Когда в Реальности каноник Стритер защищает антропоморфизм как нечто отличное от механоморфизма и витализма (который он называет антропоморфизмом из вторых рук), он игнорирует наш непосредственный опыт того, каково это – быть машиной и животным. Но его основная мысль – о том, что мы должны знать правильное применение всех этих инструментов и перестать делать вид, что они нам не нужны. И это как раз и есть то, о чем я здесь говорю.

«Я заявляю вам, – говорит Беме, – что вечное Создание, а также мир, подобны человеку. Вечность не порождает ничего, что не было бы подобно ей самой; каким вы находите человека, такова и вечность. Посмотрите на человека, с его телом и духом, добром и злом, радостью и горем, светом и тьмой, силой и слабостью, жизнью и смертью: в человеке есть все, и небеса, и земля, и звезды, и элементы, а также тройственный Бог» (Исповедь).
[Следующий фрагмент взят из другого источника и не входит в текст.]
/-- Step 1: a request with a slot free is granted at once; step 3: with both in use it joins the waiting set. -/
theorem test_slot_request :
    let t := after (.slotRequest 2) (working { bound2 with activity := .askingSlot })
    let s := working { bound2 with attempt := 2, activity := .askingSlot }
    let u := after (.slotRequest 2) { s with rail := { s.rail with slotsInUse := 2 } }
    t.rail.slotsInUse = 1 ∧ t.rail.lastGranted = 2 ∧ t.rail.pulses[(2 : Site)] = some 129 ∧ (channelOf t 2).activity = .pulsing ∧
      u.rail.slotsInUse = 2 ∧ u.rail.waiting[(2 : Site)] = some 2 := by
  decide +kernel

/-- Step 11: a withdrawal leaves the waiting set; no slot moves. -/
theorem test_slot_withdrawal :
    let s := working { bound2 with activity := .withdrawingSlot, interruption := some .earlyLift }
    let t := after (.slotWithdrawal 2) { s with rail := { s.rail with slotsInUse := 2, waiting := s.rail.waiting.set 2 (some 1) } }
    t.rail.slotsInUse = 2 ∧ t.rail.waiting[(2 : Site)] = none := by
  decide +kernel

/-- The part with a pulse of site 2 in flight. -/
def pulsing (a : Activity) : State :=
  let s := working { bound2 with dieArmed := true, pulseGranted := true, activity := a, interruption := some .earlyLift }
  { s with rail := { s.rail with slotsInUse := 1, pulses := s.rail.pulses.set 2 (some 129) } }

/-- A pulse end leads to the verify read; the pulse that brings the countdown to 0 leaves it none (spec/10, worked
schedule). -/
theorem test_pulse_end :
    let s := pulsing .pulsing
    let t := after (.pulseEnd 2) { s with mirror := { s.mirror with countdown := some 1 } }
    t.rail.slotsInUse = 0 ∧ (channelOf t 2).activity = .naming .verifyPoint ∧ (channelOf t 2).dieArmed = false ∧
      t.mirror.countdown = none ∧ t.mirror.zeroReached = 1 := by
  decide +kernel

/-- A cut pulse in BIND: BINDING_CUT (spec/06, worked early lift, site 1). -/
theorem test_pulse_cut :
    let t := after (.pulseCut 2) (pulsing .cutting)
    t.rail.slotsInUse = 0 ∧ (channelOf t 2).activity = .reporting (.spoil .bindingCut) := by
  decide +kernel

/-! ## The touchdown (spec/05, worked sequence) -/

/-- A rise in IDLE: SETTLING with HOLDOFF, total 1; a bounce: IDLE, bounced 1 (steps 1 and 2). -/
theorem test_contact_rise_and_bounce :
    let t := after .contactRise (words ready [(0x80, 1000)])
    let u := after .contactFall t
    t.touchdown.state = .settling ∧ t.touchdown.holdoff = true ∧ t.touchdown.total = 1 ∧ t.touchdown.settleTimer = some 1000 ∧
      u.touchdown.state = .idle ∧ u.touchdown.holdoff = false ∧ u.touchdown.bounced = 1 := by
  decide +kernel

/-- A rise in ACTIVE is an overlap (step 15). -/
theorem test_overlapped_rise :
    let t := after .contactRise { working bound2 with contactLine := false }
    t.touchdown.state = .active ∧ t.touchdown.overlapped = 1 := by
  decide +kernel

/-- An early lift interrupts the working site and no DONE one (step 14). -/
theorem test_early_lift :
    let t := after .contactFall (working bound2)
    t.touchdown.endReason = some .earlyLift ∧ (channelOf t 2).interruptSent = some .earlyLift ∧
      (channelOf t 3).interruptSent = none := by
  decide +kernel

/-- The part SETTLING with four sites fitted, a lot open, and a plan for site 1 in frame 0. -/
def settling : State :=
  let s := withTouchdown .settling (withLot lotOne (withSecret .sealed ready))
  words { s with straps := { s.straps with population := 3 }, reading := -312 }
    [(0x1000, 1), (0x1004, 0x51), (0x1008, 31), (0x1050, 1), (0x1054, 4), (0x1058, 5)]

/-- The latch moment takes frame 0: ACTIVE, pointer 1, the take fields, and the four tests without the link (step 4). -/
theorem test_settle_expiry_takes_frame :
    let t := after (.settleExpiry ⟨0b0110, 0⟩) settling
    readRam t 0x1000 = 2 ∧ readRam t 0x1010 = -312 ∧ readRam t 0x1014 = 1 ∧ t.touchdown.takePointer = 1 ∧
      (channelOf t 1).activity = .naming .ident ∧ (channelOf t 0).outcome = some .skipped ∧
      (channelOf t 4).outcome = some .notFitted := by
  decide +kernel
Таким образом, мы имеем не одну разновидность того, что называют антропоморфизмом, а по крайней мере четыре – механоморфизм человека-машины, биоморфизм человека-животного, антропоморфизм человека-Ното sapiens и социоморфизм человека – члена общества. Это четыре инструмента познания, каждый из которых незаменим в его должной сфере (механоморфизм – в физической науке, биоморфизм – в науке о жизни, антропоморфизм – в изучении человеческой природы, и социоморфизм – в изучении того, что выходит за рамки отдельного человека), и каждый из которых расширяет сферу своей полезности, чтобы включить все остальные. Хорошо оснащенный человек знает, как справляться с ними всеми: на самом деле вместе они складываются в единый инструмент.

Мисс Дороти Эммет выдвигает в Природе метафизического мышления следующий тезис: что «метафизика – аналогический способ мышления. То есть, она берет концепции, взятые из какого-то рода опыта или каких-либо отношений внутри опыта, и расширяет их… чтобы заявить что-либо о природе „реальности“…». Максвелл указывал на тот факт, что достоверность концепции числа держится на аналогии, и математическая обработка природы является аналогичным процессом. А Мах говорит, что экономия мысли в науке требует постоянного применения аналогии, которая делает возможным одинаковое понимание непохожих фактов. См. Гаральд Геффдинг, Современные философы, с. 118 и далее.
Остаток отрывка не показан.